Objective: Endovascular management of vTOS presenting as “effort thrombosis” occurs in several phases: diagnostic, preoperative therapeutic intervention before decompression, postoperative interventions after decompression, and delayed interventions in the follow-up after decompression. This study examines the current evidence for its endovascular management.
Methods. A systematic review using the PRISMA guidelines was performed from 1992 to 2022 with the search terms venous TOS and endovascular or thrombolysis and decompression. The methodological quality of the studies was assessed with the MINORS tool, and bias was assessed with the Newcastle-Ottawa Tool.

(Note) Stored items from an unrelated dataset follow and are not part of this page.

/-- SET of the numeric settings: refused with NOT NOW outside the condition of the table of 10.3, else the value is clamped
to its range, stored and reported; a SET of LINE PERIOD always asks for a restart (R7, R37, R171). The chute byte 0 of the
replies of settings without a chute is the model's reading (notes/assumptions/17). -/
def Obligations.NumericSettingsAreClampedAndStored : Prop :=
  ∀ (s : State) (addr c v3 v2 v1 v0 : Byte), Heard s addr → SettingsInRange s →
    let v := num32 v3 v2 v1 v0
    let rest := [c, v3, v2, v1, v0]
    let t := s.settings
    let standby := s.ctl.op = .standby
    let idle := ∀ p ∈ s.firing.queues, p.2 = []
    let notNow := replied 0x12 .notNow [] s
    let value := fun lo hi : Nat => max lo (min hi v)
    exec (.setAirTrim addr rest) s = .next (if s.ctl.op = .windDown then notNow
      else settingReply 1 0 0 127 v { s with settings := { t with airTrim := value 0 127 } }) ∧
    exec (.setLinePeriod addr rest) s = .next (if standby ∧ idle then
        settingReply 2 0 50 2000 v { s with clk := { s.clk with period := value 50 2000, pendingRestart := true } }
      else notNow) ∧
    exec (.setMaxAge addr rest) s = .next
      (if standby ∧ s.banks.pendingSwap = none ∧ s.banks.lastSwap = none then
        settingReply 3 0 16 1024 v { s with settings := { t with maxAge := value 16 1024 } }
      else notNow) ∧
    exec (.setLeadMin addr rest) s = .next (if standby then
        settingReply 4 0 100 2000 v { s with settings := { t with leadMin := value 100 2000 } }
      else notNow) ∧
    exec (.setWidthMin addr rest) s = .next (if standby ∧ idle then
        settingReply 5 0 200 (min 2000 t.widthMax) v
          { s with settings := { t with widthMin := value 200 (min 2000 t.widthMax) } }
      else notNow) ∧
    exec (.setWidthMax addr rest) s = .next (if standby ∧ idle then
        settingReply 6 0 t.widthMin (min 10000 t.widthCap) v
          { s with settings := { t with widthMax := value t.widthMin (min 10000 t.widthCap) } }
      else notNow) ∧
    exec (.setWidthCap addr rest) s = .next (if standby ∧ idle then
        settingReply 7 0 (max 2000 t.widthMax) 30000 v
          { s with settings := { t with widthCap := value (max 2000 t.widthMax) 30000 } }
      else notNow) ∧
    (∀ h : Chute, c.toNat = h.val → exec (.setValveGap addr rest) s = .next
      (if standby ∧ ∀ p ∈ s.firing.queues, chuteOf p.1 = h → p.2 = [] then
        settingReply 8 c 200 5000 v { s with settings := { t with valveGap := t.valveGap.set h (value 200 5000) } }
      else notNow)) ∧
    (4 ≤ c.toNat → exec (.setValveGap addr rest) s = .next (replied 0x12 .outOfRange [] s)) ∧
    exec (.setReplyWait addr rest) s = .next (if standby then
        settingReply 9 0 0 3 v { s with settings := { t with replyWait := value 0 3 } }
      else notNow) ∧
    exec (.setMissLimit addr rest) s = .next (if s.ctl.op = .windDown then notNow
      else settingReply 10 0 1 15 v { s with settings := { t with missLimit := value 1 15 } }) ∧
    exec (.setWindDownLimit addr rest) s = .next (if s.ctl.op = .windDown then notNow
      else settingReply 11 0 20 500 v { s with settings := { t with windDownLimit := value 20 500 } })

/-- SET of GROUP ADDRESS and of NOTICE MASK, and QUERY of every setting (R171, R172, R176). The chute byte 0 of the replies of
settings without a chute is the model's reading (notes/assumptions/17). -/
def Obligations.GroupMaskAndQuery : Prop :=
  ∀ (s : State) (addr c v3 v2 v1 v0 : Byte), Heard s addr →
    let v := num32 v3 v2 v1 v0
    let closed : ControlPort := { s.link with window := none }
    exec (.setGroupAddress addr [c, v3, v2, v1, v0]) s = .next
      (if v = 0 ∨ (33 ≤ v ∧ v ≤ 62) then replied 0x12 .done (12 :: 0 :: bytes32 v)
        { s with settings := { s.settings with group := BitVec.ofNat 8 v }, link := closed }
      else replied 0x12 .outOfRange [] s) ∧
    exec (.setNoticeMask addr [c, v3, v2, v1, v0]) s = .next (replied 0x12 .done (13 :: 0 :: bytes32 (v % 2048))
      { s with
        settings := { s.settings with noticeMask := BitVec.ofNat 11 v }
        notices := { s.notices with attn := s.notices.armed && noticeKinds.any fun k =>
          (s.notices.record k).pending && !v.testBit k.place }
        link := closed }) ∧
    (∀ (id : Byte) (n : Nat),
      (id, n) ∈ [((1 : Byte), s.settings.airTrim), (2, s.clk.period), (3, s.settings.maxAge), (4, s.settings.leadMin),
        (5, s.settings.widthMin), (6, s.settings.widthMax), (7, s.settings.widthCap), (9, s.settings.replyWait),
        (10, s.settings.missLimit), (11, s.settings.windDownLimit), (12, s.settings.group.toNat),
        (13, s.settings.noticeMask.toNat)] →
      exec (.query addr [id, c]) s = .next (replied 0x13 .done (id :: 0 :: bytes32 n) { s with link := closed })) ∧
    (∀ h : Chute, c.toNat = h.val → exec (.query addr [8, c]) s = .next
      (replied 0x13 .done (8 :: c :: bytes32 (s.settings.valveGap.get h)) { s with link := closed })) ∧
    (4 ≤ c.toNat → exec (.query addr [8, c]) s = .next (replied 0x13 .outOfRange [] s)) ∧
    (∀ id : Byte, id = 0 ∨ 14 ≤ id.toNat → exec (.query addr [id, c]) s = .next (replied 0x13 .outOfRange [] s))

/-- TALLY answers with every counter of the named record, and the pending count of a sighting record; a clear sets every
counter to 0 but SEEN, which becomes the pending count (R182). A counter rises to at most 4,294,967,295, and no other counter
with it (R180). -/
def Obligations.TallyReadsAndClears : Prop :=
  (∀ (s : State) (addr c sel clear : Byte), Heard s addr →
    let closed : ControlPort := { s.link with window := none }
    (clear.toNat ≤ 1 →
      (∀ h : Chute, c.toNat = h.val →
        (sel.toNat ≤ 15 → exec (.tally addr [c, sel, clear]) s = .next (replied 0x14 .done
          ([c, sel, clear] ++ ((s.tally.sighting h sel.toNat).list.flatMap bytes32
            ++ [BitVec.ofNat 8 (pendingCount s h sel.toNat)]))
          { s with
            link := closed
            tally := if clear = 1 then
                s.tally.setSighting h sel.toNat ⟨pendingCount s h sel.toNat, 0, 0, 0, 0, 0, 0, 0, 0, 0, 0⟩
              else s.tally })) ∧
        (sel = 16 → exec (.tally addr [c, sel, clear]) s = .next (replied 0x14 .done
          ([c, sel, clear] ++ (s.tally.chutes.get h).list.flatMap bytes32)
          { s with
            link := closed
            tally := if clear = 1 then
                { s.tally with chutes := s.tally.chutes.set h ⟨0, 0, 0, 0, 0, 0, 0, 0, 0, 0, 0, 0, 0⟩ }
              else s.tally }))) ∧
      (sel = 17 → exec (.tally addr [c, sel, clear]) s = .next (replied 0x14 .done
        ([c, sel, clear] ++ bytes32 s.tally.link.linkErrors ++ bytes32 s.tally.link.controlErrors)
        { s with
          link := closed
          tally := if clear = 1 then { s.tally with link := ⟨0, 0⟩ } else s.tally }))) ∧
    (1 < clear.toNat ∨ 18 ≤ sel.toNat ∨ (4 ≤ c.toNat ∧ sel.toNat ≤ 16) →
      exec (.tally addr [c, sel, clear]) s = .next (replied 0x14 .outOfRange [] s))) ∧
  (∀ (t : TallyTable) (h : Chute) (k : Nat) (counter : SightingCounter), k < 16 →
    let u := t.countSighting h k counter
    (u.sighting h k).get counter = min ((t.sighting h k).get counter + 1) 4294967295 ∧
    (∀ other, other ≠ counter → (u.sighting h k).get other = (t.sighting h k).get other) ∧
    (∀ h' k', k' < 16 → ¬(h' = h ∧ k' = k) → u.sighting h' k' = t.sighting h' k') ∧
    u.chutes = t.chutes ∧ u.link = t.link) ∧
  ∀ (t : TallyTable) (h : Chute) (counter : ChuteCounter) (n : Nat),
    let u := t.countChute h counter n
    (u.chutes.get h).get counter = min ((t.chutes.get h).get counter + n) 4294967295 ∧
    (∀ other, other ≠ counter → (u.chutes.get h).get other = (t.chutes.get h).get other) ∧
    (∀ h', h' ≠ h → u.chutes.get h' = t.chutes.get h') ∧ u.sightings = t.sightings ∧ u.link = t.link

/-! ### Invariants that every step keeps -/

/-- Every step leaves ATTN judged: pulled exactly while armed with an unmasked kind pending (R176). -/
def Obligations.StepKeepsAttnJudged : Prop :=
  ∀ s t : State, AttnJudged s → step s = .next t → AttnJudged t

/-- Every step keeps every sparse table in its canonical form. The form is the model's own, no rule of the manual's
(notes/assumptions/19). -/
def Obligations.StepKeepsTablesCanonical : Prop :=
  ∀ s t : State, TablesCanonical s → step s = .next t → TablesCanonical t

/-- Every step keeps every setting in its range with WIDTH MIN ≤ WIDTH MAX ≤ WIDTH CAP, and every nozzle record in its
ranges (R131, R134, R138, R171). -/
def Obligations.StepKeepsSettingsAndNozzlesInRange : Prop :=
  ∀ s t : State, SettingsInRange s → NozzlesInRange s → step s = .next t → SettingsInRange t ∧ NozzlesInRange t

/-- Every step keeps the intake, the held list, the rings, the queues and a partial record within their capacities, HOLD in
step with the intake, and no two held entries with one chute
and tag (R10, R13, R17, R61, R80, R87). The table of the queues is in its canonical form, the model's own (notes/assumptions/19). -/
def Obligations.StepKeepsWithinCapacity : Prop :=
  ∀ s t : State, WithinCapacity s → step s = .next t → WithinCapacity t

/-- From reset on, each sighting record that has no saturated counter balances: SEEN equals the eight outcomes plus the
pending sightings; it does at reset, and every step keeps it (R183). -/
def Obligations.StepKeepsTalliesBalanced : Prop :=
  TalliesBalance State.reset ∧ ∀ s t : State, TalliesBalance s → step s = .next t → TalliesBalance t

/-- Every step keeps a firing record with each started entry and with no WAITING one, each open count equal to the number of
the chute's OPENING and OPEN entries, no WET record while DRY is set, and one while going dry (R94, R106). That going dry ends in
the very event that discards the last WET record is the model's reading (notes/assumptions/6). -/
def Obligations.StepKeepsFiringsAccounted : Prop :=
  ∀ s t : State, FiringsAccounted s → step s = .next t → FiringsAccounted t

/-- Every step keeps every queue of a nozzle that is not IN SERVICE free of WAITING entries (R74). -/
def Obligations.StepKeepsWaitingInService : Prop :=
  ∀ s t : State, WaitingInService s → step s = .next t → WaitingInService t

/-- Every step keeps the wind-down record in WIND-DOWN alone and the purge record in PURGE alone, no sighting pending outside
RUN and WIND-DOWN, and the queues empty in HALT and while the part is held in reset; a wind-down has work left, a warm reset is
owed in HALT alone, no request waits at an idle bus, and a bus carries its own chute's commands (R112, R114, R115, R147, R148,
R151, R157, R159, R162). How a reset that is owed waits in HALT is the model's reading (notes/assumptions/7). -/
def Obligations.StepKeepsWorkFittingTheState : Prop :=
  ∀ s t : State, WorkFitsState s → step s = .next t → WorkFitsState t

/-- The reset state meets every invariant. -/
def Obligations.ResetMeetsTheInvariants : Prop :=
  AttnJudged State.reset ∧ TablesCanonical State.reset ∧ SettingsInRange State.reset ∧ NozzlesInRange State.reset ∧
    WithinCapacity State.reset ∧ TalliesBalance State.reset ∧ FiringsAccounted State.reset ∧
    WaitingInService State.reset ∧ WorkFitsState State.reset

end Statements
end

Results: 4000 patients have been treated for vTOS and reported in the literature since 1970 in 90 retrospective case series and 16 case reports (Table 1). Declotting was followed by surgical decompression in 53% of patients, while in the remainder, surgical decompression alone (18%), endovascular intervention alone (15%), or conservative therapy with anticoagulation (15%) was performed. The initial intervention was predominantly catheter-directed thrombolysis, with <10% of cases undergoing concomitant balloon angioplasty. 93% of cases were successful. In the postoperative phase, balloon angioplasty was performed to correct residual intrinsic SCV disease after vTOS decompression in under 15% of cases. Stents were rarely deployed. Symptom relief was reported as 94±12% (mean ± SD) and 90±23%, respectively for declotting with decompression and declotting alone(Table 1). In the delayed phase, balloon angioplasty was performed in under 15% of cases to re-establish patency. The methodology quality was low, and the risk of bias was high.
Conclusion: Only 50% of cases in the literature report preoperative endovascular intervention followed by decompression for “effort thrombosis” Intervention with or without a declotting procedure is superior to conservative management.